1. Data controller and contact details
The data controller for personal data collected through kladds.com is:
- Byggarn AB
- Address: Lund, Skåne
- Contact for privacy matters: hej@kladds.com
We have not appointed a statutory Data Protection Officer, because our processing does not meet the thresholds in Article 37 of the General Data Protection Regulation (GDPR). You can reach the person responsible for data protection questions at the contact address above.
2. What personal data we collect
Right now, kladds.com is in early access and closed rollout. The product is not for sale, and the only action you can take on the site is to request access or ask to be notified. As a result, the personal data we collect is deliberately minimal.
2.1 Data you give us
- Email address. When you submit an early-access or notify request, we collect the email address you enter. We do not require your name, company, or any other field to submit that request.
- Any content you choose to send us. If you email us directly at hej@kladds.com, we process the contents of that message and your email address.
2.2 Data collected automatically
- Essential technical data. Like any website, our server processes your IP address and basic request information (browser type, timestamp, requested page) for the short time needed to deliver the page and keep the service secure. We do not use this data to build a profile of you and we do not run advertising or analytics trackers on kladds.com. See our Cookie and Storage Notice for details.
- Anonymous page statistics. Our pages send a first-party signal to our own server containing only the page path and the referring site's hostname. No IP address, cookie, identifier or fingerprint is stored with it, so it cannot be linked to you. We use these aggregate counts (legitimate interest, Article 6(1)(f) GDPR) to understand which pages are read.

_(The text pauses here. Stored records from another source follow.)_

theorem State.haptic_syncEdge (s : State) (n : Nat) : (s.syncEdge n).haptic = s.haptic := rfl

/-- The haptic driver has entered OFF, and not yet looked for a commit that waits (R288). -/
def State.hapOffEntered (s : State) (n : Nat) : State :=
  ((((s.wr Obj.HAPTIC_STATE haOff n).drive 2 false n).gates n haOff).syncEdge n).stReady n 8 false

theorem State.setHapState_off (s : State) (n : Nat) : s.setHapState n haOff = (s.hapOffEntered n).hapApply n := rfl

/-- Of objects the driver writes its state, and the ready bit of the station. -/
theorem State.hapOffEntered_stationObjects (s : State) (n : Nat) : SameStationObjects (s.wr Obj.HAPTIC_STATE haOff n) (s.hapOffEntered n) := by
  have hregs : ((((s.wr Obj.HAPTIC_STATE haOff n).drive 2 false n).gates n haOff).syncEdge n).regs = (s.wr Obj.HAPTIC_STATE haOff n).regs := by
    rw [State.regs_syncEdge, State.regs_gates, State.regs_drive]
  exact .stReady _ _ _ fun k _ => congrArg (FMap.find · k) hregs

theorem State.hapOffEntered_outsideEngines (s : State) (n : Nat) : SameOutsideEngines s (s.hapOffEntered n) :=
  .ofStation (s.hapOffEntered_stationObjects n) (.wr _ _ _ _ _ (by decide) (by decide) (.refl s))

theorem State.hapState_hapOffEntered (s : State) (n : Nat) : (s.hapOffEntered n).hapState n = haOff := by
  have hstate : (s.wr Obj.HAPTIC_STATE haOff n).rd Obj.HAPTIC_STATE n = haOff := State.rd_wr_self _ _ _ _ _ _ _ (.inl rfl)
  exact congrArg Int.toNat (((s.hapOffEntered_stationObjects n).rd rfl n 0 512 0).trans hstate)

theorem State.hap_hapOffEntered (s : State) (n : Nat) : (s.hapOffEntered n).hap n = s.hap n := by
  rw [State.hap, State.hapOffEntered, State.stReady, State.haptic_wr, State.haptic_syncEdge, State.haptic_gates, State.haptic_drive,
    State.haptic_wr, State.hap]

/-- In OFF the driver takes a commit that waits (R292). -/
theorem State.regs_hapApply_of_off {s : State} {n : Nat} {l : List (Nat × Nat × Nat × Int)} (hoff : s.hapState n = haOff)
    (hhap : (s.hap n).committed = some l) : (s.hapApply n).regs = (s.applyValues hapticRows n l).regs := by
  simp [State.hapApply, hhap, hoff]

/-- A haptic driver that plays nothing goes from IDLE to OFF, and a commit that waits is taken (R288, R292). -/
theorem State.regs_hapticOff_of_commit {s : State} {n : Nat} {l : List (Nat × Nat × Nat × Int)} (hidle : s.hapState n = haIdle)
    (hqueue : s.hapticQ = []) (hhap : s.hap n = { committed := some l }) : ∃ u,
      SameOutsideEngines s u ∧ (s.hapticOff n).regs = (u.applyValues hapticRows n l).regs := by
  obtain ⟨d, hdiscard, hkept, hidle', hhap'⟩ : ∃ d, s.hapDiscard n = d ∧ SameOutsideEngines s d ∧ d.hapState n = haIdle ∧
      d.hap n = { committed := some l } :=
    ⟨{ s with hapticQ := [(n, {})] }, by simp only [State.hapDiscard, hqueue]; rfl, fun _ _ _ => rfl, hidle, hhap⟩
  have hend : d.hapEnd n 9 = d := by simp only [State.hapEnd, hhap']
  have hoff : s.hapticOff n = (d.setHap n { d.hap n with charged := false, volts := 0 }).setHapState n haOff := by
    simp [State.hapticOff, hidle, hdiscard, hhap', hend, hidle', haIdle, haOff, haBraking, haFault]
  rw [hoff]
  refine ⟨_, hkept.trans (State.hapOffEntered_outsideEngines (d.setHap n { d.hap n with charged := false, volts := 0 }) n), ?_⟩
  rw [State.setHapState_off]
  exact State.regs_hapApply_of_off (State.hapState_hapOffEntered _ n) (by rw [State.hap_hapOffEntered, State.hap_setHap_self, hhap'])

/-- A station runs, its rasterizer has no jobs, and its idle haptic driver, with no trigger queued, holds a commit (R292). -/
structure CommitWaits (s : State) (n : Nat) (l : List (Nat × Nat × Nat × Int)) : Prop where
  runs : s.stationState n = stRunning
  noJobs : (s.ras n).jobs = []
  idle : s.hapState n = haIdle
  noneQueued : s.hapticQ = []
  waits : s.hap n = { committed := some l }

/-- As the station leaves RUNNING, a commit of one value of `V_NOMINAL_MV` writes it where its place says, and outside the engines nothing else is
written (R32, R292). -/
theorem State.leaveRunning_of_commit {s : State} {n i j : Nat} {v : Int} (h : CommitWaits s n [(0, i, j, v)]) (rs : Nat) :
    ∃ u, SameOutsideEngines s u ∧ SameOutsideEngines (u.wr Obj.V_NOMINAL_MV v n i 512 j) (s.leaveRunning n rs) := by
  obtain ⟨hruns, hjobs, hidle, hqueue, hhap⟩ := h
  have hframe := State.energyOff_frame (s.rasterLeave n) n (ps₀ := [.objects, .results, .memory, .raster, .translator, .checks, .records, .energy])
    (by decide) (State.rasterLeave_frame s n (by decide) (.refl _ s))
  have hkeys := (State.rasterLeave_sleepKeys hjobs).trans (State.energyOff_sleepKeys (s.rasterLeave n) n)
  have hout := (State.rasterLeave_outsideEngines hjobs).trans (State.energyOff_outsideEngines (s.rasterLeave n) n)
  unfold State.leaveRunning
  rw [if_pos hruns]
  generalize (s.rasterLeave n).energyOff n = w at *
  have hidle' : w.hapState n = haIdle := by
    rw [State.hapState, hkeys.rdN (not_mem_sleepKeys rfl (by decide) (by decide) n)]
    exact hidle
  have hhap' : w.hap n = { committed := some [(0, i, j, v)] } := by
    rw [State.hap, show w.haptic = s.haptic from hframe .haptic (by decide)]
    exact hhap
  obtain ⟨u, hu, hregs⟩ := State.regs_hapticOff_of_commit hidle' ((hframe .hapticQueues (by decide)).trans hqueue) hhap'
  have hwritten : SameOutsideEngines (u.wr Obj.V_NOMINAL_MV v n i 512 j) (w.hapticOff n) := fun k _ _ => congrArg (FMap.find · k) hregs
  exact ⟨u, hout.trans hu, .ofStation (.stReady _ _ _ (.refl _)) (.wr _ _ _ _ _ (by decide) (by decide) hwritten)⟩

/-- The objects that a station's entry to FAULT writes once its engines are down (R30, R137). -/
def faultKeys (n : Nat) : List OKey :=
  [Obj.COMPOSE_SOURCE.key n 0 512 0, Obj.EVENT_MERGES.key n 0 512 0, Obj.STATION_FAULT_CAUSE.key n 0 512 0, Obj.STATION_STATE.key n 0 512 0,
    Obj.STATION_STATE_TIME.key n 0 512 0]

theorem not_mem_faultKeys {k : OKey} (hidx : 0x7000 ≤ k.idx) (n : Nat) : k ∉ faultKeys n := by
  intro hmem
  have hlow : ∀ q ∈ faultKeys n, q.idx < 0x7000 := by
    simp [faultKeys, ObjRow.key, Obj.COMPOSE_SOURCE, Obj.EVENT_MERGES, Obj.STATION_FAULT_CAUSE, Obj.STATION_STATE, Obj.STATION_STATE_TIME]
  exact absurd (hlow k hmem) (Nat.not_lt.mpr hidx)

theorem State.stationEvent_faultKeys (s : State) (c : CrossKey) (n : Nat) : SameObjectsBut s (s.stationEvent c n) (faultKeys n) := by
  have hregs : (s.cross c 0).2.regs = s.regs := (State.cross_frame s c 0 (.refl _) (.refl _ s)).regs (by decide)
  unfold State.stationEvent
  split
  · next u hu => exact .thenWrOf rfl (by simp [faultKeys]) (.of_regs _ (by rw [hu] at hregs; exact hregs))
  · next u hu => exact .of_regs _ (by rw [hu] at hregs; exact hregs)

theorem State.setCompose_faultKeys (s : State) (n v : Nat) : SameObjectsBut s (s.setCompose n v) (faultKeys n) := by
  have hevent (u : State) : SameObjectsBut u (u.endEvent n) (faultKeys n) := by
    have hsent : SameObjectsBut u (if (u.dsp n).counting then u.stationEvent (.endEvent n) n else u) (faultKeys n) :=
      .ite (u.stationEvent_faultKeys _ n) (.refl u _)
    unfold State.endEvent
    exact .ite (.ite (hsent.trans (.of_regs _ rfl)) (hsent.trans (.of_regs _ rfl))) hsent
  unfold State.setCompose
  exact .ite (.refl s _) ((SameObjectsBut.thenWrOf rfl (by simp [faultKeys]) (.of_regs _ (State.regs_setCmp ..))).trans (hevent _))

theorem State.setStation_faultKeys (s : State) (n v : Nat) : SameObjectsBut s (s.setStation n v) (faultKeys n) :=
  .thenWrOf rfl (by simp [faultKeys]) (.thenWrOf rfl (by simp [faultKeys]) (.of_regs _ (State.regs_setCtl ..)))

We do not knowingly collect any special categories of personal data (Article 9 GDPR) through this website, and we ask you not to include such data in messages you send us.
3. Why we process your data and our legal basis
Under Article 13 GDPR, we must tell you the purpose of, and the legal basis for, each processing activity. They are:
- To register and manage your early-access or notify request, and to contact you when access opens or with related product updates. Legal basis: your consent (Article 6(1)(a) GDPR), which you give by submitting your email for this purpose. You can withdraw it at any time (see Section 6).
- To respond to enquiries you send us by email. Legal basis: our legitimate interest in answering people who contact us (Article 6(1)(f) GDPR), and, where your message concerns entering into an agreement, the pre-contractual steps under Article 6(1)(b) GDPR.
- To operate, secure, and troubleshoot the website. Legal basis: our legitimate interest in running a functioning and secure website (Article 6(1)(f) GDPR). Our interest is balanced against your rights; the data used for this purpose is limited and short-lived.
- To comply with legal obligations, for example bookkeeping duties or responding to a lawful authority request. Legal basis: legal obligation (Article 6(1)(c) GDPR).
Emails we send to the notify list are commercial electronic messages within the meaning of the Swedish Marketing Act (marknadsföringslagen 2008:486). Every such email will include a clear way to unsubscribe, and unsubscribing also withdraws your consent for that purpose.
4. Who we share your data with
We do not sell your personal data, and we do not share it for anyone else's marketing. We share data only with:
- Service providers acting as our processors, such as our website hosting, email delivery, and form-handling providers. They may only process your data on our documented instructions under a data processing agreement that meets Article 28 GDPR.
- Authorities or advisers where we are legally required to disclose data, or where it is necessary to establish, exercise, or defend legal claims.
We aim to keep processing within the EU/EEA. Where a provider processes personal data outside the EU/EEA, we rely on a valid transfer mechanism under Chapter V GDPR, such as an adequacy decision or the European Commission's Standard Contractual Clauses together with any supplementary measures needed. You can request details of the safeguards used by contacting us.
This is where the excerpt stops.